● What you need to do
Given the material below, return only the lines starting at the line with "s.rings := rfl" and ending at the line with "s.sched := rfl", exactly as they appear.
_ _ _
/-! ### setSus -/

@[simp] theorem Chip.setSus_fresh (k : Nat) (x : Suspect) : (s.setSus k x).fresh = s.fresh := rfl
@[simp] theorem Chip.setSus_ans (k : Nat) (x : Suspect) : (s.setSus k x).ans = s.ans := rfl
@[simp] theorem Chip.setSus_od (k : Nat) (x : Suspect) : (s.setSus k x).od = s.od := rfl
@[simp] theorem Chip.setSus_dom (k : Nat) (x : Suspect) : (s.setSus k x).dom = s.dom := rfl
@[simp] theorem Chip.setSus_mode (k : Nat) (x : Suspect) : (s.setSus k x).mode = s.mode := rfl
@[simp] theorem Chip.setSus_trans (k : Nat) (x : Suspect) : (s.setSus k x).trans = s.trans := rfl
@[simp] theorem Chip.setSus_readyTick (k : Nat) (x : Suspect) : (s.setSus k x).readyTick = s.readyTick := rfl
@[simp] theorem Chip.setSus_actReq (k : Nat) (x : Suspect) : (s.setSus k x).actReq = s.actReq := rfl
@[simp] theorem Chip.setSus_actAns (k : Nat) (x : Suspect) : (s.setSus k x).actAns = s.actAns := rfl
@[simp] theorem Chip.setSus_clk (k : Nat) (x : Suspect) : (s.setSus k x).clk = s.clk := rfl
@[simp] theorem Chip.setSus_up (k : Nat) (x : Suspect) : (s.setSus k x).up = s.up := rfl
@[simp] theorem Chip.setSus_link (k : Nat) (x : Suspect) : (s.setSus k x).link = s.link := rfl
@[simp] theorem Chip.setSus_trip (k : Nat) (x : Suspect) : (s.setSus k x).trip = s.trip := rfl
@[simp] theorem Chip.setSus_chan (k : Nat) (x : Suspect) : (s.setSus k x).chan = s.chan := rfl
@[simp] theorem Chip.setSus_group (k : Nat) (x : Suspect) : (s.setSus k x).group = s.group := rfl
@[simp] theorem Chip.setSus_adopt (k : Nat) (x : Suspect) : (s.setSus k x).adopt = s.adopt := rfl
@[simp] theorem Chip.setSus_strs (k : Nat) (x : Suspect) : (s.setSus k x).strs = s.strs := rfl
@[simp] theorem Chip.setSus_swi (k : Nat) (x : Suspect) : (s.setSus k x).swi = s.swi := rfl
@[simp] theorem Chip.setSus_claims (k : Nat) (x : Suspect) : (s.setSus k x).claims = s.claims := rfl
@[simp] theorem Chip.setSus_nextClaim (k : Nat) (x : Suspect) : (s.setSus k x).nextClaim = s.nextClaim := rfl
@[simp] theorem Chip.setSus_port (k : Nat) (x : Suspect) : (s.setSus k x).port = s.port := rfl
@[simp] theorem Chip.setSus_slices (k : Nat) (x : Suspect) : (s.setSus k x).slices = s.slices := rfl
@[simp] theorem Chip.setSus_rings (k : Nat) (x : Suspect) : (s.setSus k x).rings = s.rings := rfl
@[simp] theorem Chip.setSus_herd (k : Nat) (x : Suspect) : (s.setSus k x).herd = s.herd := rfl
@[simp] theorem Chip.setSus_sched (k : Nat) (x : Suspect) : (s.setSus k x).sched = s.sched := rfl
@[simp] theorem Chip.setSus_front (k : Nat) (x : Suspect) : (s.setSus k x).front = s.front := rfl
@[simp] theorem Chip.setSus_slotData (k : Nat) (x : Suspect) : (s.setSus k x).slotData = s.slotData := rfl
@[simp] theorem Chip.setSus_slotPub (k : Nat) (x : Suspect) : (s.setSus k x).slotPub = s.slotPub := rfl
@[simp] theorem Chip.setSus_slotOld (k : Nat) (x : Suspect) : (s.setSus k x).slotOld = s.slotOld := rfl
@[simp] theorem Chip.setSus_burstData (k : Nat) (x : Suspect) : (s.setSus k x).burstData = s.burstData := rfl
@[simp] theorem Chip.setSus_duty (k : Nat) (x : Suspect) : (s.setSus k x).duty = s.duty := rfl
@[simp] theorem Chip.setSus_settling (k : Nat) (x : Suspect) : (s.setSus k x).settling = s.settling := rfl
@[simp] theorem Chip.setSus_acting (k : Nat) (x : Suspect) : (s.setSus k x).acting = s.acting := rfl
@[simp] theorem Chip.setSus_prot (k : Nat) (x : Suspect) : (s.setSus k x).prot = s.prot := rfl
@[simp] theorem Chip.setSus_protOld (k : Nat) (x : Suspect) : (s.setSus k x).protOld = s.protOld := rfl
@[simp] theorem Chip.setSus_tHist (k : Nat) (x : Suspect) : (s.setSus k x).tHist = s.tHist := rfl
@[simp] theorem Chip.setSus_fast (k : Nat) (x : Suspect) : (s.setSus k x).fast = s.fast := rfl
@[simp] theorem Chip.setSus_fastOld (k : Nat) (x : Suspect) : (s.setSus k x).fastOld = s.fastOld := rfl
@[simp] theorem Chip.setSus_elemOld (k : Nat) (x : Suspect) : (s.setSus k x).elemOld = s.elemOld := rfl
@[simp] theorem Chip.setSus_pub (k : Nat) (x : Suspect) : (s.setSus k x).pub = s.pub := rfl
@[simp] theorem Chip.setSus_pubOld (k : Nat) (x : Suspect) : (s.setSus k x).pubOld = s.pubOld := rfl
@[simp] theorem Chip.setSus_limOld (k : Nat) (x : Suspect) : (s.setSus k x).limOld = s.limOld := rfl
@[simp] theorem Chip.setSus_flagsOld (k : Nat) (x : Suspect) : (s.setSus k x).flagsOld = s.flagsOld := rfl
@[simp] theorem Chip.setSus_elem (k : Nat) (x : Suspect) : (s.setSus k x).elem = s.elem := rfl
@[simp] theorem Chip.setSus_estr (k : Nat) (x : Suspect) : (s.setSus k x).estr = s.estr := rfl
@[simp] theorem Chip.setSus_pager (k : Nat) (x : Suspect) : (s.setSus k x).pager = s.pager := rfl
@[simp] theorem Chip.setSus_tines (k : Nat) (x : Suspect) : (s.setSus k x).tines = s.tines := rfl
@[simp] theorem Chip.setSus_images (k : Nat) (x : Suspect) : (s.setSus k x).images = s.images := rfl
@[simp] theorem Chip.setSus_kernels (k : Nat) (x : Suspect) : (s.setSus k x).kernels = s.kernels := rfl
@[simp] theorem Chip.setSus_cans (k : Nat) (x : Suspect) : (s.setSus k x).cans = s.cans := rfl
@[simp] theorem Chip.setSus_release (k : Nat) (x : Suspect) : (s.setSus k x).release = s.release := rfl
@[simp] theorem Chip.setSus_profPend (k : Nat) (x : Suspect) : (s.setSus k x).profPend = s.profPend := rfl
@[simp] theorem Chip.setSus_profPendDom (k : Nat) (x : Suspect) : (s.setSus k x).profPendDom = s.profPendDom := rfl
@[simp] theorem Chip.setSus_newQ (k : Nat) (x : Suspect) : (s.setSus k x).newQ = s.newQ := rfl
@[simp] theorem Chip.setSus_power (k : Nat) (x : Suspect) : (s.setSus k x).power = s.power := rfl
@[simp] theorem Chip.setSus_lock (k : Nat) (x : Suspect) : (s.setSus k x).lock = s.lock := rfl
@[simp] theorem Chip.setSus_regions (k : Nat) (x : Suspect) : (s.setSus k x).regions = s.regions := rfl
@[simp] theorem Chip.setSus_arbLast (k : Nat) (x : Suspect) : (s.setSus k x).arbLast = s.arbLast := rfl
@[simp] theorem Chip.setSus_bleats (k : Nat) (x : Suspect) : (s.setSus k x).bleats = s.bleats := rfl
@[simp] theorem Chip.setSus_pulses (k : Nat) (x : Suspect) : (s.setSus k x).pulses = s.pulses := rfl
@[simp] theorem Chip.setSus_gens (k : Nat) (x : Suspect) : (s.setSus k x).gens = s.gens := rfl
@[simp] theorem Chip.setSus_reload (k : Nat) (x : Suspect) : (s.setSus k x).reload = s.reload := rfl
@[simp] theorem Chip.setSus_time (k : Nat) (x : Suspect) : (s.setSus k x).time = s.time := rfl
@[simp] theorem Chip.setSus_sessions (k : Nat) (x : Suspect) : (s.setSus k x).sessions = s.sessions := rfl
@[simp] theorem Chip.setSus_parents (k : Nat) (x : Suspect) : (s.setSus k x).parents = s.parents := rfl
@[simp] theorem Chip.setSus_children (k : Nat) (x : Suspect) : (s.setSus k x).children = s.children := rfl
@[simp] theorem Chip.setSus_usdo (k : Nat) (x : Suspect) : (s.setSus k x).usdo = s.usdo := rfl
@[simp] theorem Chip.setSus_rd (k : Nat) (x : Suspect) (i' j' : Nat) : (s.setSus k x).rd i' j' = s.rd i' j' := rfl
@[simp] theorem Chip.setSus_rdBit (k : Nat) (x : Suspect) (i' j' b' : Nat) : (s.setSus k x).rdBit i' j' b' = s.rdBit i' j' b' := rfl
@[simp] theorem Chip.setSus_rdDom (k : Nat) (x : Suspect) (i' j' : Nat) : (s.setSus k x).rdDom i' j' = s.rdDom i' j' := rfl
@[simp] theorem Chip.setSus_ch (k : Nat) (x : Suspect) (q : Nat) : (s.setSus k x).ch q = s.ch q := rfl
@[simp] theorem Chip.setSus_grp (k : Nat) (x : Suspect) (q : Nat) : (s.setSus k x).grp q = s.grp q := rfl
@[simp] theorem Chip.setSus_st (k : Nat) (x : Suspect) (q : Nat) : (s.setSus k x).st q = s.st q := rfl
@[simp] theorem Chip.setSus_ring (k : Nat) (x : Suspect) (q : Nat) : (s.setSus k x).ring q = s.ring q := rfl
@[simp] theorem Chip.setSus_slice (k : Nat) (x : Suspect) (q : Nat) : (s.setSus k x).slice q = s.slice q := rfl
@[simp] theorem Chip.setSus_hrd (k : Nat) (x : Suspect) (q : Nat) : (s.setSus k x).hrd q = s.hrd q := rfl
_ _ _
● The completed task
@[simp] theorem Chip.setSus_rings (k : Nat) (x : Suspect) : (s.setSus k x).rings = s.rings := rfl
@[simp] theorem Chip.setSus_herd (k : Nat) (x : Suspect) : (s.setSus k x).herd = s.herd := rfl
@[simp] theorem Chip.setSus_sched (k : Nat) (x : Suspect) : (s.setSus k x).sched = s.sched := rfl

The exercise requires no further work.